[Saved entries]
-- ==== Sys2Proof/Word.lean ====
section
/-! DEFINITION. The two widths of data the processor moves: bytes and 16-bit words (20_memory.md R141). -/

namespace Sys2Proof

/-- What one address names: 8 bits (R141). -/
abbrev Byte := BitVec 8

/-- A register, an address, an instruction word, an internal value: 16 bits (R141, 40_operands.md R200). -/
abbrev Word := BitVec 16

end Sys2Proof
end

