-- ==== Sys2Proof/Machine/Bytes.lean ====
section
/-! DEFINITION. The byte order of words, and the extension and truncation of bytes. -/

namespace Sys2Proof.Machine

/-- The byte of a word at the even address: bits 7..0 (20_memory.md R142, little-endian). -/
def lowByte (v : Word) : Byte := v.extractLsb' 0 8

/-- The byte of a word at the odd address: bits 15..8 (R142). -/
def highByte (v : Word) : Byte := v.extractLsb' 8 8

/-- The word whose bytes at the even and at the odd address are `lo` and `hi` (R142). -/
def wordOfBytes (lo hi : Byte) : Word := hi ++ lo

/-- A byte read enters the processor zero-extended (40_operands.md R209). -/
def zeroExtend (b : Byte) : Word := b.setWidth 16

/-- The bytes of words in ascending address order (R142, 30_encoding.md R170). -/
def bytesOfWords : List Word → List Byte
  | [] => []
  | w :: ws => lowByte w :: highByte w :: bytesOfWords ws

/-- The words of bytes in ascending address order; a last single byte is no word (R142). -/
def wordsOfBytes : List Byte → List Word
  | lo :: hi :: bs => wordOfBytes lo hi :: wordsOfBytes bs
  | _ => []

end Sys2Proof.Machine
end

**TASK GOAL:** From the first line to the last, output the records word for word.

**OUTPUT FOR THIS TASK:**
-- ==== Sys2Proof/Word.lean ====
section
/-! DEFINITION. The two widths of data the processor moves: bytes and 16-bit words (20_memory.md R141). -/

namespace Sys2Proof

/-- What one address names: 8 bits (R141). -/
abbrev Byte := BitVec 8

/-- A register, an address, an instruction word, an internal value: 16 bits (R141, 40_operands.md R200). -/
abbrev Word := BitVec 16

end Sys2Proof
end

-- ==== Sys2Proof/Machine/Bytes.lean ====
section
/-! DEFINITION. The byte order of words, and the extension and truncation of bytes. -/

namespace Sys2Proof.Machine

/-- The byte of a word at the even address: bits 7..0 (20_memory.md R142, little-endian). -/
def lowByte (v : Word) : Byte := v.extractLsb' 0 8

/-- The byte of a word at the odd address: bits 15..8 (R142). -/
def highByte (v : Word) : Byte := v.extractLsb' 8 8

/-- The word whose bytes at the even and at the odd address are `lo` and `hi` (R142). -/
def wordOfBytes (lo hi : Byte) : Word := hi ++ lo

/-- A byte read enters the processor zero-extended (40_operands.md R209). -/
def zeroExtend (b : Byte) : Word := b.setWidth 16

/-- The bytes of words in ascending address order (R142, 30_encoding.md R170). -/
def bytesOfWords : List Word → List Byte
  | [] => []
  | w :: ws => lowByte w :: highByte w :: bytesOfWords ws

/-- The words of bytes in ascending address order; a last single byte is no word (R142). -/
def wordsOfBytes : List Byte → List Word
  | lo :: hi :: bs => wordOfBytes lo hi :: wordsOfBytes bs
  | _ => []

end Sys2Proof.Machine
end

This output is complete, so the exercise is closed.